*About this task*
From the line containing "def execAddI (x" through the last line of the data, return those lines exactly as written and nothing more.

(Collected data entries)

-- ==== Sys2Proof/Laws/State.lean ====
section
/-! SUPPORT. One lemma per field for each shared update of the state, so that no proof unfolds a record update. -/

namespace Sys2Proof.Machine

variable (s : State)

/-! ### finish -/

@[simp] theorem finish_op (r : Result) : (finish r s).op = .none := rfl
@[simp] theorem finish_blk (r : Result) : (finish r s).blk = s.blk := rfl
@[simp] theorem finish_data (r : Result) : (finish r s).data = s.data := rfl
@[simp] theorem finish_status (r : Result) : (finish r s).status = s.status := rfl
@[simp] theorem finish_statusV (r : Result) : (finish r s).statusV = s.statusV := rfl
@[simp] theorem finish_result (r : Result) : (finish r s).result = r := rfl
@[simp] theorem finish_txbuf (r : Result) : (finish r s).txbuf = s.txbuf := rfl
@[simp] theorem finish_txlen (r : Result) : (finish r s).txlen = s.txlen := rfl
@[simp] theorem finish_rxbuf (r : Result) : (finish r s).rxbuf = s.rxbuf := rfl
@[simp] theorem finish_rxlen (r : Result) : (finish r s).rxlen = s.rxlen := rfl
@[simp] theorem finish_phase (r : Result) : (finish r s).phase = .idle := rfl
@[simp] theorem finish_sess (r : Result) : (finish r s).sess = s.sess := rfl
@[simp] theorem finish_ctl (r : Result) : (finish r s).ctl = s.ctl := rfl
@[simp] theorem finish_timer (r : Result) : (finish r s).timer = s.timer := rfl
@[simp] theorem finish_port (r : Result) : (finish r s).port = s.port := rfl
@[simp] theorem finish_hist (r : Result) : (finish r s).hist = s.hist := rfl
@[simp] theorem finish_tx (r : Result) : (finish r s).tx = s.tx := rfl
@[simp] theorem finish_rx (r : Result) : (finish r s).rx = s.rx := rfl
@[simp] theorem finish_opens (r : Result) : (finish r s).opens = s.opens := rfl
@[simp] theorem finish_writes (r : Result) : (finish r s).writes = s.writes := rfl
@[simp] theorem finish_offer (r : Result) : (finish r s).offer = s.offer := rfl
@[simp] theorem finish_inputs (r : Result) : (finish r s).inputs = s.inputs := rfl
@[simp] theorem finish_replies (r : Result) : (finish r s).replies = s.replies ++ [r] := rfl
@[simp] theorem finish_draws (r : Result) : (finish r s).draws = s.draws := rfl

/-! ### refuse -/

@[simp] theorem refuse_op (r : Reason) : (refuse r s).op = .none := rfl
@[simp] theorem refuse_blk (r : Reason) : (refuse r s).blk = s.blk := rfl
@[simp] theorem refuse_data (r : Reason) : (refuse r s).data = s.data := rfl
@[simp] theorem refuse_status (r : Reason) : (refuse r s).status = s.status := rfl
@[simp] theorem refuse_statusV (r : Reason) : (refuse r s).statusV = s.statusV := rfl
@[simp] theorem refuse_result (r : Reason) : (refuse r s).result = .refused r := rfl
@[simp] theorem refuse_txbuf (r : Reason) : (refuse r s).txbuf = s.txbuf := rfl
@[simp] theorem refuse_txlen (r : Reason) : (refuse r s).txlen = s.txlen := rfl
@[simp] theorem refuse_rxbuf (r : Reason) : (refuse r s).rxbuf = s.rxbuf := rfl
@[simp] theorem refuse_rxlen (r : Reason) : (refuse r s).rxlen = s.rxlen := rfl
@[simp] theorem refuse_phase (r : Reason) : (refuse r s).phase = .idle := rfl
@[simp] theorem refuse_sess (r : Reason) : (refuse r s).sess = s.sess := rfl
@[simp] theorem refuse_ctl (r : Reason) : (refuse r s).ctl = s.ctl := rfl
@[simp] theorem refuse_timer (r : Reason) : (refuse r s).timer = s.timer := rfl
@[simp] theorem refuse_port (r : Reason) : (refuse r s).port = s.port := rfl
@[simp] theorem refuse_hist (r : Reason) : (refuse r s).hist = s.hist := rfl
@[simp] theorem refuse_tx (r : Reason) : (refuse r s).tx = s.tx := rfl
@[simp] theorem refuse_rx (r : Reason) : (refuse r s).rx = s.rx := rfl
@[simp] theorem refuse_opens (r : Reason) : (refuse r s).opens = s.opens := rfl
@[simp] theorem refuse_writes (r : Reason) : (refuse r s).writes = s.writes := rfl
@[simp] theorem refuse_offer (r : Reason) : (refuse r s).offer = s.offer := rfl
@[simp] theorem refuse_inputs (r : Reason) : (refuse r s).inputs = s.inputs := rfl
@[simp] theorem refuse_replies (r : Reason) : (refuse r s).replies = s.replies ++ [.refused r] := rfl
@[simp] theorem refuse_draws (r : Reason) : (refuse r s).draws = s.draws := rfl

/-! ### refuseBusy -/

@[simp] theorem refuseBusy_op : (refuseBusy s).op = s.op := rfl
@[simp] theorem refuseBusy_blk : (refuseBusy s).blk = s.blk := rfl
@[simp] theorem refuseBusy_data : (refuseBusy s).data = s.data := rfl
@[simp] theorem refuseBusy_status : (refuseBusy s).status = s.status := rfl
@[simp] theorem refuseBusy_statusV : (refuseBusy s).statusV = s.statusV := rfl
@[simp] theorem refuseBusy_result : (refuseBusy s).result = s.result := rfl
@[simp] theorem refuseBusy_txbuf : (refuseBusy s).txbuf = s.txbuf := rfl
@[simp] theorem refuseBusy_txlen : (refuseBusy s).txlen = s.txlen := rfl
@[simp] theorem refuseBusy_rxbuf : (refuseBusy s).rxbuf = s.rxbuf := rfl
@[simp] theorem refuseBusy_rxlen : (refuseBusy s).rxlen = s.rxlen := rfl
@[simp] theorem refuseBusy_phase : (refuseBusy s).phase = s.phase := rfl
@[simp] theorem refuseBusy_sess : (refuseBusy s).sess = s.sess := rfl
@[simp] theorem refuseBusy_ctl : (refuseBusy s).ctl = s.ctl := rfl
@[simp] theorem refuseBusy_timer : (refuseBusy s).timer = s.timer := rfl
@[simp] theorem refuseBusy_port : (refuseBusy s).port = s.port := rfl
@[simp] theorem refuseBusy_hist : (refuseBusy s).hist = s.hist := rfl
@[simp] theorem refuseBusy_tx : (refuseBusy s).tx = s.tx := rfl
@[simp] theorem refuseBusy_rx : (refuseBusy s).rx = s.rx := rfl
@[simp] theorem refuseBusy_opens : (refuseBusy s).opens = s.opens := rfl
@[simp] theorem refuseBusy_writes : (refuseBusy s).writes = s.writes := rfl
@[simp] theorem refuseBusy_offer : (refuseBusy s).offer = s.offer := rfl
@[simp] theorem refuseBusy_inputs : (refuseBusy s).inputs = s.inputs := rfl
@[simp] theorem refuseBusy_replies : (refuseBusy s).replies = s.replies ++ [.refused .busy] := rfl
@[simp] theorem refuseBusy_draws : (refuseBusy s).draws = s.draws := rfl

/-! ### setCtl -/

@[simp] theorem setCtl_op (b : Bool) : (setCtl b s).op = s.op := rfl
@[simp] theorem setCtl_blk (b : Bool) : (setCtl b s).blk = s.blk := rfl
@[simp] theorem setCtl_data (b : Bool) : (setCtl b s).data = s.data := rfl
@[simp] theorem setCtl_status (b : Bool) : (setCtl b s).status = s.status := rfl
@[simp] theorem setCtl_statusV (b : Bool) : (setCtl b s).statusV = s.statusV := rfl
@[simp] theorem setCtl_result (b : Bool) : (setCtl b s).result = s.result := rfl
@[simp] theorem setCtl_txbuf (b : Bool) : (setCtl b s).txbuf = s.txbuf := rfl
@[simp] theorem setCtl_txlen (b : Bool) : (setCtl b s).txlen = s.txlen := rfl
@[simp] theorem setCtl_rxbuf (b : Bool) : (setCtl b s).rxbuf = s.rxbuf := rfl
@[simp] theorem setCtl_rxlen (b : Bool) : (setCtl b s).rxlen = s.rxlen := rfl
@[simp] theorem setCtl_phase (b : Bool) : (setCtl b s).phase = s.phase := rfl
@[simp] theorem setCtl_sess (b : Bool) : (setCtl b s).sess = s.sess := rfl
@[simp] theorem setCtl_ctl (b : Bool) : (setCtl b s).ctl = b := rfl
@[simp] theorem setCtl_timer (b : Bool) : (setCtl b s).timer = s.timer := rfl
@[simp] theorem setCtl_port (b : Bool) : (setCtl b s).port = s.port := rfl
@[simp] theorem setCtl_hist (b : Bool) : (setCtl b s).hist = s.hist ++ [.ctl b] := rfl
@[simp] theorem setCtl_tx (b : Bool) : (setCtl b s).tx = s.tx := rfl
@[simp] theorem setCtl_rx (b : Bool) : (setCtl b s).rx = s.rx := rfl
@[simp] theorem setCtl_opens (b : Bool) : (setCtl b s).opens = s.opens := rfl
@[simp] theorem setCtl_writes (b : Bool) : (setCtl b s).writes = s.writes := rfl
@[simp] theorem setCtl_offer (b : Bool) : (setCtl b s).offer = s.offer := rfl
@[simp] theorem setCtl_inputs (b : Bool) : (setCtl b s).inputs = s.inputs := rfl
@[simp] theorem setCtl_replies (b : Bool) : (setCtl b s).replies = s.replies := rfl
@[simp] theorem setCtl_draws (b : Bool) : (setCtl b s).draws = s.draws := rfl

/-! ### delay -/

@[simp] theorem delay_op (ms : Nat) : (delay ms s).op = s.op := rfl
@[simp] theorem delay_blk (ms : Nat) : (delay ms s).blk = s.blk := rfl
@[simp] theorem delay_data (ms : Nat) : (delay ms s).data = s.data := rfl
@[simp] theorem delay_status (ms : Nat) : (delay ms s).status = s.status := rfl
@[simp] theorem delay_statusV (ms : Nat) : (delay ms s).statusV = s.statusV := rfl
@[simp] theorem delay_result (ms : Nat) : (delay ms s).result = s.result := rfl
@[simp] theorem delay_txbuf (ms : Nat) : (delay ms s).txbuf = s.txbuf := rfl
@[simp] theorem delay_txlen (ms : Nat) : (delay ms s).txlen = s.txlen := rfl
@[simp] theorem delay_rxbuf (ms : Nat) : (delay ms s).rxbuf = s.rxbuf := rfl
@[simp] theorem delay_rxlen (ms : Nat) : (delay ms s).rxlen = s.rxlen := rfl
@[simp] theorem delay_phase (ms : Nat) : (delay ms s).phase = s.phase := rfl
@[simp] theorem delay_sess (ms : Nat) : (delay ms s).sess = s.sess := rfl
@[simp] theorem delay_ctl (ms : Nat) : (delay ms s).ctl = s.ctl := rfl
@[simp] theorem delay_timer (ms : Nat) : (delay ms s).timer = 0 := rfl
@[simp] theorem delay_port (ms : Nat) : (delay ms s).port = s.port := rfl
@[simp] theorem delay_hist (ms : Nat) : (delay ms s).hist = s.hist ++ [.delay ms] := rfl
@[simp] theorem delay_tx (ms : Nat) : (delay ms s).tx = s.tx := rfl
@[simp] theorem delay_rx (ms : Nat) : (delay ms s).rx = s.rx := rfl
@[simp] theorem delay_opens (ms : Nat) : (delay ms s).opens = s.opens := rfl
@[simp] theorem delay_writes (ms : Nat) : (delay ms s).writes = s.writes := rfl
@[simp] theorem delay_offer (ms : Nat) : (delay ms s).offer = s.offer := rfl
@[simp] theorem delay_inputs (ms : Nat) : (delay ms s).inputs = s.inputs := rfl
@[simp] theorem delay_replies (ms : Nat) : (delay ms s).replies = s.replies := rfl
@[simp] theorem delay_draws (ms : Nat) : (delay ms s).draws = s.draws := rfl
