/-- As many phases as a request has left answer it. -/
theorem ticks_answeredOnce (k : Nat) (s : State) (hs : s.Serves q rs) (hk : s.phase.phasesLeft ≤ k) :
    (ticks k s).AnsweredOnce q rs := by
  induction k generalizing s with
  | zero =>
    have hidle : s.phase = .idle := by
      cases hp : s.phase <;> simp_all [Phase.phasesLeft]
    exact absurd hidle hs.busy
  | succ k ih =>
    rcases tick_goesOn_or_ends s hs.busy with hg | he
    · obtain ⟨-, -, hfewer⟩ := (leadsTo_iff _ _).mp hg.leads
      exact ih (tick s) (serves_of_goesOn hs hg) (by omega)
    · rw [ticks, ticks_idle k _ he.phase]
      exact answeredOnce_of_ends hs he

/-- An admitted request is under way (R180); a refused one has been answered (R224). -/
theorem admitRequest_refused_or_serves (q : Request) (s : State) :
    (∃ r, admitRequest q s = refuse r s) ∨ (admitRequest q s).Serves q s.replies := by
  rcases admit_cases q s with h | ⟨p, rfl, -, e⟩ | ⟨rfl, -, e⟩ | ⟨rfl, e⟩ | ⟨-, op, b, d, e, hq⟩
  · exact .inl h
  · exact .inr (e ▸ ⟨nofun, rfl, rfl, nofun, nofun⟩)
  · exact .inr (e ▸ ⟨nofun, rfl, rfl, nofun, nofun⟩)
  · exact .inr (e ▸ ⟨nofun, rfl, rfl, fun _ => rfl, nofun⟩)
  · have hop : op = q.op ∧ q ≠ .close := by
      rcases hq with ⟨rfl, rfl, -⟩ | ⟨rfl, rfl, -⟩ | ⟨n, rfl, rfl, -⟩ | ⟨n, rfl, rfl, -⟩ | ⟨n, v, rfl, rfl, -⟩
        | ⟨n, v, rfl, rfl, -⟩ <;> exact ⟨rfl, nofun⟩
    exact .inr (e ▸ ⟨nofun, hop.1, rfl, fun h => absurd h hop.2, nofun⟩)

theorem callOp_answeredOnce (q : Request) (s : State) (h : s.phase = .idle) :
    (callOp q s).AnsweredOnce q s.replies := by
  rw [callOp_idle q s h]
  rcases admitRequest_refused_or_serves q s with ⟨r, e⟩ | hs
  · rw [e, ticks_idle _ _ rfl]
    exact ⟨rfl, rfl, rfl, .inr (.inl ⟨r, rfl⟩)⟩
  · exact ticks_answeredOnce _ _ hs (phasesLeft_le _)

/-- Settles O34: an admitted request is under way until a phase answers it, and no operation has more than the ten
phases that a call runs. -/
theorem everyRequestEndsInOneOutcome : Obligations.EveryRequestEndsInOneOutcome :=
  fun q s h => callOp_answeredOnce q s h

end Sys2Proof.Machine
end

section
/-! 10_state.md: what a step runs, what the state is after reset, what TIMER shows, and what a command leaves as it
was. The phases of a command touch the exchange's registers only, so a command keeps everything else however it ends;
and no phase touches the requests still to come, so a request's phases run undisturbed. -/

namespace Sys2Proof.Machine

variable {s t u : State}

/-! ## The frame of a command -/

/-- The phases of a command (R189), and IDLE, which ends it. -/
def Phase.ofCommand : Phase → Bool
  | .idle | .cEnc | .cTx | .cRxh | .cRxt | .cChk | .dEnc | .dTx | .dRxh | .dRxt | .dChk => true
  | .opening | .hs0 | .hs1 | .hs2 | .hs3 | .hs4 | .hs5 | .hs6 | .hs7 | .hs8 | .hs9 | .closing => false

/-- What the phases of a command keep from `s` to `t`: the session's surroundings and the operands; the history and the
line only grow. -/
structure State.KeepsRest (s t : State) : Prop where
  session : s.KeepsSession t
  hist : s.hist <+: t.hist
  tx : s.tx <+: t.tx
  blk : t.blk = s.blk
  data : t.data = s.data

/-- The command under way goes on from `s` to `t`, or ends there, and keeps the rest. -/
structure State.CommandRuns (s t : State) : Prop extends s.KeepsRest t where
  phase : t.phase.ofCommand = true

theorem keepsRest_refl (s : State) : s.KeepsRest s :=
  ⟨⟨rfl, rfl, rfl, rfl, rfl⟩, List.prefix_rfl, List.prefix_rfl, rfl, rfl⟩

theorem State.KeepsRest.trans (h : s.KeepsRest t) (h' : t.KeepsRest u) : s.KeepsRest u := by
  obtain ⟨hctl, hport, hopens, hoffer, hinputs⟩ := h.session
  obtain ⟨hctl', hport', hopens', hoffer', hinputs'⟩ := h'.session
  exact ⟨⟨hctl'.trans hctl, hport'.trans hport, hopens'.trans hopens, hoffer'.trans hoffer, hinputs'.trans hinputs⟩,
    h.hist.trans h'.hist, h.tx.trans h'.tx, h'.blk.trans h.blk, h'.data.trans h.data⟩

theorem finish_commandRuns (r : Result) (h : s.KeepsRest t) : s.CommandRuns (finish r t) :=
  ⟨⟨h.session, h.hist, h.tx, h.blk, h.data⟩, rfl⟩
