-- ==== Sys2Proof/Machine/IndexMemory.lean ====
section
/-! DEFINITION. The meanings of the index-register and memory instructions (43_index_memory.md). -/

namespace Sys2Proof.Machine

/-- `Annn`, 43_index_memory.md R181. -/
def execLdI (nnn : Imm12) (s : State) : Host.Outcome State Fault Refusal :=
  .next (s.advance.setI (addressOf nnn))

/-- `Fx1E`, 43_index_memory.md R183: 16-bit wraparound, no flag. -/
def execAddI (x : Reg) (s : State) : Host.Outcome State Fault Refusal :=
  .next (s.advance.setI (s.i + wordOf (s.reg x)))

/-- `Fx29`, 43_index_memory.md R184. -/
def execLdF (x : Reg) (s : State) : Host.Outcome State Fault Refusal :=
  if (s.reg x).toNat ≤ 15 then .next (s.advance.setI (glyphAddress Config.params (s.reg x)))
  else .next (s.raise (.fontDigitOutOfRange (s.reg x)))

/-- `Fx33`, 43_index_memory.md R185: three addresses checked, then written; I is kept (R188). -/
def execLdBcd (x : Reg) (s : State) : Host.Outcome State Fault Refusal :=
  match firstOutOfRange s.i.toNat 3 with
  | some a => .next (s.raise (.addressOutOfRange a))
  | none => .next (s.advance.storeBytes s.i.toNat (bcdDigits (s.reg x)))

/-- `Fx55`, 43_index_memory.md R186: x + 1 addresses checked, then written; I is kept (R188). -/
def execStoreRegs (x : Reg) (s : State) : Host.Outcome State Fault Refusal :=
  match firstOutOfRange s.i.toNat (x.val + 1) with
  | some a => .next (s.raise (.addressOutOfRange a))
  | none => .next (s.advance.storeBytes s.i.toNat (s.regsUpTo x))

/-- `Fx65`, 43_index_memory.md R187: x + 1 addresses checked, then read; I is kept (R188). -/
def execLoadRegs (x : Reg) (s : State) : Host.Outcome State Fault Refusal :=
  match firstOutOfRange s.i.toNat (x.val + 1) with
  | some a => .next (s.raise (.addressOutOfRange a))
  | none => .next (s.advance.setRegs (writeRegsFrom s.v 0 (Memory.readBytes s.mem s.i.toNat (x.val + 1))))

end Sys2Proof.Machine
end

*Finished task*
def execAddI (x : Reg) (s : State) : Host.Outcome State Fault Refusal :=
  .next (s.advance.setI (s.i + wordOf (s.reg x)))

/-- `Fx29`, 43_index_memory.md R184. -/
def execLdF (x : Reg) (s : State) : Host.Outcome State Fault Refusal :=
  if (s.reg x).toNat ≤ 15 then .next (s.advance.setI (glyphAddress Config.params (s.reg x)))
  else .next (s.raise (.fontDigitOutOfRange (s.reg x)))

/-- `Fx33`, 43_index_memory.md R185: three addresses checked, then written; I is kept (R188). -/
def execLdBcd (x : Reg) (s : State) : Host.Outcome State Fault Refusal :=
  match firstOutOfRange s.i.toNat 3 with
  | some a => .next (s.raise (.addressOutOfRange a))
  | none => .next (s.advance.storeBytes s.i.toNat (bcdDigits (s.reg x)))

/-- `Fx55`, 43_index_memory.md R186: x + 1 addresses checked, then written; I is kept (R188). -/
def execStoreRegs (x : Reg) (s : State) : Host.Outcome State Fault Refusal :=
  match firstOutOfRange s.i.toNat (x.val + 1) with
  | some a => .next (s.raise (.addressOutOfRange a))
  | none => .next (s.advance.storeBytes s.i.toNat (s.regsUpTo x))

/-- `Fx65`, 43_index_memory.md R187: x + 1 addresses checked, then read; I is kept (R188). -/
def execLoadRegs (x : Reg) (s : State) : Host.Outcome State Fault Refusal :=
  match firstOutOfRange s.i.toNat (x.val + 1) with
  | some a => .next (s.raise (.addressOutOfRange a))
  | none => .next (s.advance.setRegs (writeRegsFrom s.v 0 (Memory.readBytes s.mem s.i.toNat (x.val + 1))))

end Sys2Proof.Machine
end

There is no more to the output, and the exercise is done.